The study, published in Human Reproduction, divided women into four groups based on their length of embryo storage time. They found that implantation rate fell from 40 percent to 26 percent, and that clinical pregnancy dropped from 56 percent to 26 percent when comparing embryos stored for up to three months with those kept for between 12 and 24 months. Based on their findings, they suggest that clinicians should consider the effects of storage duration before deciding how many embryos to freeze and store.

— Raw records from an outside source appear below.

/-- A crier issues the word `w` that it has fetched in cycle `n`; `lv` are the pin levels where the instruction reads them. -/
def State.crierExec (s : State) (c : CrierId) (n w : Nat) (lv : Option Nat) (body : State → CrRes) : State :=
  let pc := s.get CR_STATUS_C.PC c.ix
  let page := s.brPage c.h c.b
  let s := forAll (List.range 8) (fun p s => s.freezePin c.h (8 * c.b + p) (s.cycleStart c.h c.b (n + 1))) s
  let s := (s.paceTo c n).updC c (fun r =>
    { r with stalled := if r.cued = some w then r.stalled else none, outAt := n,
             hist := if r.outAt < n then ((r.outAt, r.out, r.oe) :: r.hist).take 6 else r.hist })
  match s.errorIn (.crierPage c.h c.b page) (4 * pc) 3 with
  | some true => ((s.uncorrectable c.h 8 ((c.b * 2 + page) * 256 + 4 * pc) true).crierHalt c n CR_STATUS_C.ECC_ERR).noteDid s c n []
  | mark =>
    let s := if mark.isSome then s.corrected c.h 10 else s
    if !crierLegal w then (s.crierHalt c n CR_STATUS_C.ILLEGAL).noteDid s c n []
    else
      let s := match lv with
        | some l => s.setBarrow c.h c.b { s.barrow c.h c.b with level := l, levelAt := s.cycleStart c.h c.b (n - 2) }
        | none => s
      let s' := match body s with
        | .done s1 => ((s1.cue c w).noteDid s c n (crierDests w (s.get CR_CRC_CFG.MODE c.ix))).crierDone c n (cDelay w) (s.crierNextPc c pc)
        | .jump s1 t => ((s1.cue c w).noteDid s c n (crierDests w (s.get CR_CRC_CFG.MODE c.ix))).crierDone c n (cDelay w) (t % 64)
        | .stall s1 code =>
          (((s1.cue c w).noteDid s c n []).put CR_STATUS_C.STATE c.ix code).updC c
            (fun r => { r with next := n + 1, stalled := some (r.stalled.getD n) })
      s'.ssiEdges c.h c.b n (s.cycleStart c.h c.b (n + 1))

/-- One attempt of a crier to issue an instruction of a row in crier cycle `n`: none where the word that it fetches belongs to
another row. `body` gets the word, the pin levels and the cycle. -/
def State.crierTry (s : State) (c : CrierId) (n : Nat) (pads : Byte) (row : Nat) (body : Nat → Nat → Nat → State → CrRes) :
    Option State :=
  let w := s.wordAt c.h c.b n (s.brPage c.h c.b) (s.get CR_STATUS_C.PC c.ix)
  let lv := s.crierPads c.h c.b n pads
  if crierRow w ≠ row then none else some (s.crierExec c n w (some lv) (body w lv n))

/-- A stalled crier fetches its word again in cycle `n`, in which the wait of that word ends (R193, R196). -/
def State.crierRelease (s : State) (c : CrierId) (n : Nat) : State :=
  s.crierExec c n (s.wordAt c.h c.b n (s.brPage c.h c.b) (s.get CR_STATUS_C.PC c.ix)) none .done

/-! ## Port accesses (R189, R191, R192, R198) -/

/-- A register of a crier that its instructions read or write. -/
def RegName.ofCrier (n : RegName) : Bool :=
  match n with
  | .CR_STATUS_C | .CR_EXEC | .CR_SHIFT | .CR_PINS | .CR_FIFO | .CR_X | .CR_Y | .CR_PACE | .CR_CRC_CFG | .CR_CRC_POLY
  | .CR_CRC_INIT | .CR_CRC_VAL | .CR_SCNT | .CR_ISH | .CR_OSH => true
  | _ => false

/-- The register is one of this crier. -/
def Reg.ofCrier (r : Reg) (c : CrierId) : Bool := r.name.ofCrier && r.a == c.h && r.b == c.b && r.c == c.c

/-- FLUSH of a crier (R198). -/
def State.crierFlush (s : State) (c : CrierId) : State := s.updC c (fun r => { r with tx := [], rx := [] })

/-- A write of CR_FIFO (R189). DESIGN CHOICE (assumption log 126): a write that sets RX_ROUTE leaves entries in the RX FIFO. -/
def State.crFifo (s : State) (c : CrierId) (v : Nat) : State :=
  let j := bits v 31 30
  if j = s.get CR_FIFO.JOIN c.ix then s.put CR_FIFO.RX_ROUTE c.ix (bits v 29 29)
  else if s.crierRuns c || j == 3 then s.set CR_STATUS_C.CFG_ERR c.ix true
  else ((s.put CR_FIFO.JOIN c.ix j).put CR_FIFO.RX_ROUTE c.ix (bits v 29 29)).crierFlush c

/-- A write of a crier's register at the end of cycle `m`. -/
def State.crierReg (s : State) (c : CrierId) (m : Nat) (r : Reg) (v : Nat) : State :=
  match r.name with
  | .CR_FIFO => s.crFifo c v
  | .CR_PACE => ((s.paceTo c m).put CR_PACE.PERIOD c.ix (bits v 31 16)).setBt c (bits v 15 0) (m + 1)
  | .CR_CRC_VAL => s.put CR_CRC_VAL.VAL c.ix (v % 2 ^ s.crcW c)
  | _ => s.fieldWrite r v

/-- Where an instruction of cycle `m` wrote the same bits as a port has, the instruction's write wins (R192): `s` before the
port's write, `s1` after it. -/
def State.instrWins (s1 s : State) (c : CrierId) (m : Nat) (r : Reg) : State :=
  match Tab.find s.crDid c with
  | some d =>
    let k := if d.cycle = m then Tab.get d.bits r 0 else 0
    if k = 0 then s1 else s1.wr r (bitsOff (s1.rd r) k ||| (s.rd r &&& k))
  | none => s1

/-- The crier starts at its PC in cycle `m` + 1 (R198). -/
def State.crierStart (s : State) (c : CrierId) (m : Nat) : State :=
  if s.crierRuns c then s
  else
    let s := s.put BR_RUN_SET.RUN c.br (s.get BR_RUN_SET.RUN c.br ||| 2 ^ c.c)
    (s.put CR_STATUS_C.STATE c.ix 1).updC c
      (fun r => { r with next := m + 1, done := m, delay := 0, stalled := none, cued := none, btAt := m + 1, lastTick := none })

'Fertility patients who have embryos in storage should not panic', said Sarah Norcross, director of fertility and genomics charity the Progress Educational Trust. 'The data is retrospective, from a single centre and only covers a short period of time. It is unlikely that the length of storage of embryos is the only factor at play', she said, stressing that this research is not conclusive.

Fertility scientists are also apprehensive about the results, which, according to Dr Bassel Wattar, clinical lecturer in women's health at the University of Warwick – who was not involved in the research – are 'prone to selection bias'. For example, women who stored their embryos longer also tended to be older and have a poorer prognosis, which could alternatively explain the lower pregnancy and birth rates of these groups. 

The researchers attempted to correct for these differences and reported similar findings even when they analysed in a subset of women under 36, whose infertility was caused by blocked or damaged fallopian tubes. Dr Qianqian Zhu, lead author on the study, claimed that this 'supports our main results about the relationship between the duration of storage with pregnancy and neonatal outcomes'. 

However, Ying Cheong, professor of reproductive medicine at the University of Southampton, who was not involved in the study, pointed out that the data is not relevant to the freezing of 'blastocyst-stage embryos, which most IVF centres use'. In addition, the study did not examine effects beyond 24 months.